Adam, you probably perceive me to be that way because you regularly post pseudoscientific nonsense, and refuse to back off on it. I've known people who have been harmed by such things (including detoxing claims which you recently supported), so although you might view my being negative about such pseudoscience as a bad thing, others would say that it improves the world by challenging bad and harmful information. 

Same thing for when someone who doesn't yet have experience is talking about making what appears to be a bad decision: normally the older posters will offer a longer perspective, based on their own experiences... and mistakes... which led to less-than-positive outcomes. 

And, although you might not perceive it as such, I really have great affection for most of the members here, yourself included. A student of mine at a recent symposium told me that I come across as grumpy online, and that she was surprised that I really laugh so much in person, especially at myself. (Yes, every time I post a laugh, it's because I just laughed.) 

If you can only perceive attack in someone pointing out problems in thinking or evidence... well, I hope you'll consider, when you reach the university level, that expecting you to engage in rigorous thinking is actually a form of respect, and that such people believe you capable of rising to the occasion and of thinking of things from a different perspective than an entrenched position.

Cheers!


----------



## Adam Of Angels (Dec 5, 2011)

The detox discussion consisted of arguments against my comments that relied on inaccurate assumptions. I suggested nothing that would hurt anybody, except for maybe a diabetic. The pyramid discussion was another example of baseless argumentation, which can only be perceived as pessimism when it's a repeated offense. 

More over, I don't mind the things you say to me. That's fine. After all, its rare that you're ever pointing out actual flaws in my thinking, but rather frequently disagreeing with me. Either way, argumentation and discussion is fun. I'm just saying that the majority of your posts that aren't quick comments about a guitar or something are usually criticism. I don't think I'm the only one that thinks you're looking for flawed logic, even in places that it doesn't exist. Regardless of whether or not you're actually trying to help, that statement is true. More often than not, though, it doesn't seem like you're trying to help a whole lot. Like displaying a misspelled word of mine as if it were a trophy 

Anyway, I'll go ahead and say I'm wrong here, say that I apologize, and let the discussion continue.


----------



## Murdstone (Dec 5, 2011)

As someone who's only been here for a year, I can safely say Explorer's posts are generally among the most informative and helpful that I've come across. 

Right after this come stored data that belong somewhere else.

-- ==== Sys2Proof/Machine/Accession.lean ====
section
/-! DEFINITION. The accession unit (chapter 4): taking records (R115 to R120, R136 to R140), decoding them (R121 to R130, R137 to
R142), the decode budget (R143 to R145), kept page-sides (R133, R135) and row packing (R146 to R152). -/

namespace Sys2Proof.Machine

/-! ### Record headers (R116, R118, R139) -/

def hVer (h : Bytes) : Nat := u8 h 4
def hCodec (h : Bytes) : Nat := u8 h 5
def hLayout (h : Bytes) : Nat := u8 h 6
def hFlags (h : Bytes) : Nat := u8 h 7
def hSample (h : Bytes) : Nat := u64 h 8
def hWidth (h : Bytes) : Nat := u16 h 16
def hHeight (h : Bytes) : Nat := u16 h 18
def hDpiX (h : Bytes) : Nat := u16 h 20
/-- Vertical resolution: DPI_X in Quire 1.0. -/
def hDpiY (h : Bytes) : Nat := if hVer h ≥ 0x11 then u16 h 22 else u16 h 20
def hLen (h : Bytes) : Nat := u32 h 24

abbrev magicQuire : Bytes := [0x51, 0x55, 0x49, 0x52]

/-- Framing of a record of which `avail` bytes lie within INPUT_LEN: DETAIL at fault (R139 step 1). -/
def framingFault (h : Bytes) (avail : Nat) : Option Nat :=
  let n := min 4 avail
  if avail = 0 then some 3
  else if sliceB h 0 n ≠ magicQuire.take n then some 1
  else if avail < 32 || avail < 36 + hLen h then some 3
  else none

/-- A layout allowed with a codec (R120). -/
def layoutOk (codec layout : Nat) : Bool :=
  match codec with
  | 0 => layout ≤ 3
  | 1 => layout = 2 || layout = 4
  | _ => layout = 0

/-- Bits of a RAW pixel (R127). -/
def rawBits (layout : Nat) : Nat := match layout with | 0 => 1 | 1 => 4 | 2 => 8 | _ => 24

/-- The planes a record will be written as. -/
def recPlanes (h : Bytes) : Planes :=
  { sample := hSample h, addr := 0, width := hWidth h, height := hHeight h, dpiX := hDpiX h, dpiY := hDpiY h,
    layout := hLayout h }

/-- The field ranges of R116 in order: (offset, at fault). -/
def headerRanges (h : Bytes) : List (Nat × Bool) :=
  let v10 := decide (hVer h < 0x11)
  [(7, decide (hFlags h / 8 ≠ 0) || (v10 && bitN (hFlags h) 1)), (16, decide (hWidth h = 0)), (18, decide (hHeight h = 0)),
   (20, decide (hDpiX h = 0) || decide (hDpiX h > 4800)),
   (22, if v10 then decide (u16 h 22 ≠ 0) else decide (u16 h 22 = 0) || decide (u16 h 22 > 4800)),
   (24, decide (hLen h = 0) || decide (hLen h ≥ 2 ^ 31)), (28, nonZero h 28 4)]

/-- Steps 2 and 3 of R139 on a framed header: STATUS and DETAIL at fault. -/
def State.headerFault (s : State) (h : Bytes) : Option (Nat × Nat) :=
  if hVer h < s.regF rHlkVerAgree0 16 8 || s.regF rHlkVerAgree0 24 8 < hVer h then some (stVersion, hVer h)
  else if hCodec h > 2 then some (stUnsupported, 1)
  else if !layoutOk (hCodec h) (hLayout h) then some (stUnsupported, 7)
  else
    match (headerRanges h).find? (·.2) with
    | some e => some (stCorrupt, 0x100 + e.1)
    | none =>
      if hWidth h > 32768 || hWidth h * hHeight h > 2 ^ 28 || granules (recPlanes h).bytes > s.accGranules then
        some (stUnsupported, 6)
      else if hCodec h = 2 && decide (hWidth h > 16384) then some (stUnsupported, 5)
      else if hCodec h = 0 && decide (hLen h ≠ ceilDiv (hWidth h * rawBits (hLayout h)) 8 * hHeight h) then some (stCorrupt, 0x30)
      else none

/-! ### Dispatch (R128, R131, R136, R143) -/

/-- A record that fails ends its sequence and is counted (R138, ACC_FAIL_COUNT). -/
def State.failRecord (s : State) (slot idx sample status detail : Nat) : State :=
  let s := if status = stCorrupt then s.bumpSat rAccFailCount 0 16 1
    else if status = stOverrun then s.bumpSat rAccFailCount 16 16 1 else s
  s.endSequence slot idx sample status 0 0 detail

/-- Framing is lost at the next record of a job's walk: it and every later one fail, and records before it go on (R140). -/
def State.framingLost (s : State) (j : Job) (detail : Nat) : State :=
  let n := dInCount j.desc
  let s := s.onJob j.slot fun j => { j with walkIdx := n }
  ((List.range n).drop j.walkIdx).foldl (fun s i =>
    if i ∈ j.ended then s else s.failRecord j.slot i 0 stCorrupt (if i = j.walkIdx then detail else 4)) s

/-- Lanes of a codec: 0 to 5 JPEG, 6 to 9 T.6, 10 raw. -/
def lanesOf (codec : Nat) : List Nat := match codec with | 1 => [0, 1, 2, 3, 4, 5] | 2 => [6, 7, 8, 9] | _ => [10]

def State.lane (s : State) (k : Nat) : Option LaneRec := (s.acc.lanes.getD k none)

def State.setLane (s : State) (k : Nat) (r : Option LaneRec) : State := s.onAcc fun a => { a with lanes := a.lanes.set k r }

/-- The budget of a record at its dispatch (R143). -/
def State.recordBudget (s : State) (sq w h : Nat) : Nat :=
  1024 * s.regF (rAccBudget sq) 16 16 + s.regF (rAccBudget sq) 0 16 * ceilDiv (w * h) 1024

/-- Write the sample ID of a record into its page-side's sequence slots. -/
def State.nameSequence (s : State) (number idx sample : Nat) : State :=
  s.onKv fun k => { k with seqs := k.seqs.map fun q =>
    if q.jobNumber = number && q.idx = idx && !q.row then { q with sample := sample } else q }

/-- The lane kind of a codec: 0 JPEG, 1 T.6, 2 raw. -/
def laneKind (codec : Nat) : Nat := match codec with | 1 => 0 | 2 => 1 | _ => 2

/-- The record of a job that is next to be dispatched, when its page-side has its sequence slots (R136, R457). -/
def State.nextRecord (s : State) (j : Job) : Option (Nat × Bytes) :=
  match j.walked with
  | e :: _ => if dOp j.desc = opRun && j.phase = .running && s.pageSlots j.number e.1 ≠ [] then some e else none
  | [] => none

/-- Jobs of a class that wait for a lane of a kind and not for pool room, by number. -/
def State.laneJobs (s : State) (kind : Nat) (lc : Bool) : List Nat :=
  (s.jobs.filter fun j =>
    j.lc = lc && (s.nextRecord j).any fun e => laneKind (hCodec e.2) = kind && !(.planes j.number e.1 ∈ s.acc.poolQueue)).map (·.number)

/-- The next of some job numbers round-robin behind the one served last. -/
def nextInTurn (last : Nat) (l : List Nat) : Option Nat :=
  let least := fun l : List Nat => l.foldl (fun (b : Option Nat) n => some (match b with | none => n | some m => min m n)) none
  (least (l.filter (last < ·))).orElse fun _ => least l

/-- The job whose turn it is for a lane of a kind: LC before BE, round-robin within a class (R136). -/
def State.laneTurn (s : State) (kind : Nat) : Option Nat :=
  let last := s.acc.laneTurns.getD kind (0, 0)
  (nextInTurn last.1 (s.laneJobs kind true)).orElse fun _ => nextInTurn last.2 (s.laneJobs kind false)

/-- A job has had its turn. -/
def State.hadTurn (s : State) (kind : Nat) (j : Job) : State :=
  s.onAcc fun a => { a with laneTurns := a.laneTurns.modify kind fun e => if j.lc then (j.number, e.2) else (e.1, j.number) }

/-- The oldest walked record of a job goes to a free lane of its kind, with a plane buffer: when it is the job's turn, or when it waits
for pool room and has come to the front. Without room it waits in order (R131, R136). -/
def State.toLane (s : State) (j : Job) (f : Folio) : State :=
  match s.nextRecord j with
  | none => s
  | some (i, rec_) =>
    let kind := laneKind (hCodec rec_)
    let owner := PoolOwner.planes j.number i
    let waits := decide (owner ∈ s.acc.poolQueue)
    match (lanesOf (hCodec rec_)).find? fun k => (s.lane k).isNone with
    | none => s
    | some k =>
      if !waits && s.laneTurn kind ≠ some j.number then s
      else
        let s := if waits then s else s.hadTurn kind j
        let p := recPlanes rec_
        match if s.poolFirst owner then s.poolTake p.bytes owner 1 else none with
        | none => s.poolWaits owner
        | some r =>
          let s := (r.2.formBatch j f i).poolDone (· = owner)
          let s := s.onJob j.slot fun j => { j with walked := j.walked.drop 1 }
          let s := (s.nameSequence j.number i (hSample rec_)).chargePcie j.client (36 + hLen rec_)
          s.setLane k (some
            { slot := j.slot, jobNumber := j.number, idx := i, record := rec_.take (36 + hLen rec_),
              budget := s.recordBudget j.sq p.width p.height, planes := { p with addr := r.1 } })
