-- ==== Sys2Proof/Certificates/Slice0/Obligations.lean ====
section
/-! DEFINITION. The statements for the provers, from the numbered rules of the spec, in the order of its chapters. Unless its docstring says
otherwise a statement's conclusion is that `exec` answers a next state, for every state and every operand that meets its premises. -/

open Sys2Proof Sys2Proof.Machine

/-! ### The step (assumption 2 for the empty queue) -/

/-- A step takes the command at the front of the queue and runs it on the state with the queue's rest; every command, whatever its
operands and the state, ends in a next state, none in a fault or a refusal. -/
def Obligations.StepRunsFrontCommand : Prop :=
  ∀ (s : State) (c : Instr) (rest : List Instr), s.pending = c :: rest →
    step s = exec c { s with pending := rest } ∧ ∃ t, exec c { s with pending := rest } = .next t

/-- With nothing waiting, one AO cycle passes in every state but OFF (the model's choice, assumption 2): the wake counter counts down to
1 (R540), the service watchdog counts while enabled (R621), and so do the start window while it runs (R517), the idle handshakes (R506),
a self-test's drain (R566) and the idle cycles of R533; nothing but these counts and the time moves. -/
def Obligations.EmptyQueueIsOneAoCycle : Prop :=
  ∀ s : State, s.pending = [] →
    (s.dev.state = .off → step s = .next s) ∧
    (s.dev.state ≠ .off → ∃ t, step s = .next t ∧ t.aoTime = s.aoTime + 1 ∧
      (s.MemWf → t.regF rPwrWakeTimer 0 24 =
        if s.regF rPwrWakeTimer 0 24 > 1 then s.regF rPwrWakeTimer 0 24 - 1 else s.regF rPwrWakeTimer 0 24) ∧
      (s.MemWf → ∀ off, off ≠ rPwrWakeTimer → t.reg off = s.reg off) ∧
      (s.MemWf → t.dev.wdog = if s.regB rRstWdog 0 then s.dev.wdog.map (· - 1) else s.dev.wdog) ∧
      (s.MemWf → t.dev.idleFor = if s.idle then s.dev.idleFor + 1 else 0) ∧
      t.rst.windowLeft = (if s.rst.windowRun then s.rst.windowLeft - 1 else s.rst.windowLeft) ∧
      t.rst.units = s.rst.units.map (fun u => if u.phase = .idleReq then { u with left := u.left - 1 } else u) ∧
      t.sch.bistLeft = s.sch.bistLeft - 1 ∧
      t = { s with aoTime := t.aoTime, regs := t.regs, dev := { s.dev with wdog := t.dev.wdog, idleFor := t.dev.idleFor },
                   rst := { s.rst with windowLeft := t.rst.windowLeft, units := t.rst.units },
                   sch := { s.sch with bistLeft := t.sch.bistLeft } })

/-- In OFF, with no reset source asserted, every command but POWER_ON finds nobody: it changes nothing; and after VDD_AO_LOST the device
is in OFF again (R26, R27). -/
def Obligations.OffHearsOnlyPowerOn : Prop :=
  ∀ (s : State) (c : Instr), s.dev.state = .off → s.rst.asserted = [] → c ≠ .powerOn →
    ∃ t, exec c s = .next t ∧ t.dev.state = .off ∧ (c ≠ .vddAoLost → t = s)

/-! ### Device states and power (chapters 1 and 17) -/

/-- STATE_REQ_STANDBY, STATE_REQ_SERVICE, STATE_REQ_TEST and STATE_REQ_RECOVERY begin the transition that R27 allows: BUSY is set until
it takes effect, and nothing else changes, but that a part in READY_IDLE leaves it. STATE_TRANSITION_DONE makes a requested SERVICE,
TEST or RECOVERY the device state, with PREV the state left and BUSY 0; jobs, their contexts and the open ledger interval go on (R33).
STANDBY_ENTRY_DONE enters STANDBY with every switched domain off and DRAM in self-refresh; capture configurations, references and
counters stay (R536). -/
def Obligations.StateRequestsTakeEffect : Prop :=
  (∀ (s : State) (st : DeviceState) (c : Instr), stateReqOf st = some c → s.dev.state ≠ .off → s.dev.req = none →
      s.requestHolds st →
      exec c s = .next { s.exitIdle with dev := { s.exitIdle.dev with req := some st } }) ∧
  (∀ s : State, s.dev.state ≠ .off →
      (∀ st, s.dev.req = some st → (st = .service ∨ st = .test ∨ st = .recovery) →
        ∃ t, exec .stateTransitionDone s = .next t ∧ t.dev.state = st ∧ t.dev.prev = s.dev.state ∧ t.dev.req = none ∧
          t.jobs = s.jobs ∧ t.sch = s.sch ∧ t.kv = s.kv ∧ t.ldg = s.ldg ∧ t.dram = s.dram ∧ t.regs = s.regs) ∧
      (s.dev.req = some .standby →
        ∃ t, exec .standbyEntryDone s = .next t ∧ t.dev.state = .standby ∧ t.dev.prev = s.dev.state ∧ t.dev.req = none ∧
          t.dev.power = .standby ∧ t.dev.domains = 0 ∧ t.dev.selfRefresh = true ∧ t.col = s.col ∧ t.flash = s.flash ∧
          t.fol.folios = s.fol.folios))

/-- A request that R27 does not allow, or that arrives while BUSY is 1, is refused: REQ_REFUSED reads 1, and the device state and all
else stay. -/
def Obligations.StateRequestRefused : Prop :=
  ∀ (s : State) (st : DeviceState) (c : Instr), stateReqOf st = some c → s.dev.state ≠ .off → s.MemWf →
    (s.dev.req.isSome = true ∨ ¬s.requestHolds st) →
    ∃ t, exec c s = .next t ∧ t.regB rSysState 9 = true ∧ t = { s with dev := s.exitIdle.dev, regs := t.regs }

/-- START_OK within the window ends it, sets the failed-start count to 0, and moves the device to SERVICE, or to RECOVERY with
FATAL_ENTRY when a device-fatal error was reported (R516, R27). START_WINDOW_EXPIRY asserts the watchdog at Warm reach (R518): with no
other source about, the count has risen by 1, saturating at 7, every job and DRAM's contents are gone, and the release has begun:
BRING_UP, or CLOSED_STACKS at N; the OTP stays, and the boot flash but for the record of a slot whose update the reset ends (R524). WATCHDOG_RESTART starts a full period again while the device serves and RST_WDOG.EN is 1;
WATCHDOG_EXPIRY asserts the watchdog (R621, R505): of Fabric reach with RST_CTRL.WDOG_FABRIC, where jobs end and DRAM and committed
folios stay; else of Warm reach. -/
def Obligations.StartWindowAndWatchdog : Prop :=
  (∀ s : State, s.dev.state = .bringUp → s.rst.windowRun = true → s.dev.penuo.isSome = true →
      (∀ u ∈ s.rst.units, u.phase = .run) → s.MemWf →
      ∃ t, exec .startOk s = .next t ∧ t.rst.starts = 0 ∧ t.rst.windowRun = false ∧ t.regB rRstStart 0 = true ∧
        t.dev.prev = .bringUp ∧
        (s.regB rErrStatus 0 = false → t.dev.state = .service ∧ t.dev.fatalEntry = false) ∧
        (s.regB rErrStatus 0 = true → t.dev.state = .recovery ∧ t.dev.fatalEntry = true)) ∧
  (∀ s : State, s.dev.state = .bringUp → s.rst.windowRun = true → s.calm →
      ∃ t, exec .startWindowExpiry s = .next t ∧ t.rst.starts = min 7 (s.rst.starts + 1) ∧
        t.dev.state = (if min 7 (s.rst.starts + 1) < s.startLimit then .bringUp else .closedStacks) ∧
        t.jobs = [] ∧ t.dram = [] ∧ t.rst.asserted = [] ∧ t.flash = s.abandonUpdate.flash ∧ (s.sec.fwu = none → t.flash = s.flash) ∧
        t.sec.otp = s.sec.otp) ∧
  (∀ s : State, s.dev.state.serves = true → s.regB rRstWdog 0 = true →
      exec .watchdogRestart s = .next { s with dev := { s.dev with wdog := some s.wdogPeriod } } ∧
      (s.allRun → s.rst.fabricRelease = false → s.rst.units ≠ [] → s.regB rRstCtrl 0 = true →
        ∃ t, exec .watchdogExpiry s = .next t ∧ (∀ u ∈ t.rst.units, u.phase = .idleReq) ∧ t.jobs = [] ∧ t.dram = s.dram ∧
          t.fol.folios = (s.fol.folios.filter (·.committed)).map Folio.settled ∧ t.dev.state = s.dev.state) ∧
      (s.calm → s.regB rRstCtrl 0 = false →
        ∃ t, exec .watchdogExpiry s = .next t ∧ t.dev.state = s.startTarget ∧ t.rst.starts = s.rst.starts ∧ t.jobs = [] ∧
          t.dram = []))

I'm not trying to incite any further argument, just pointing it out


----------



## Adam Of Angels (Dec 5, 2011)

I'm not saying he's a putz or that he's worthless. I don't dislike the guy. I was just refuting his claim, since he definitely seems to point out flaws more often than highlights, at least in the Off Topic and Politics forum. Some people build respectable careers around the same approach. I don't really see anything all too wrong with it, to be honest. However, there's a difference between criticism and pointing out flaws that don't even exist, then backing out of the discussion when you're corrected. That's my only personal beef, but it's not a big deal.

Oh well - cheers, Explorer.


----------



## Explorer (Dec 5, 2011)

Adam Of Angels said:


> However, there's a difference between criticism and pointing out flaws that don't even exist, then backing out of the discussion when you're corrected.



There are many discussions in P&CE, Off Topic, and other forums where I've noted I was wrong, and thanked and repped the person correcting me. 

Again, I think you're focused on posts and subjects where you couldn't back off, for whatever reason. 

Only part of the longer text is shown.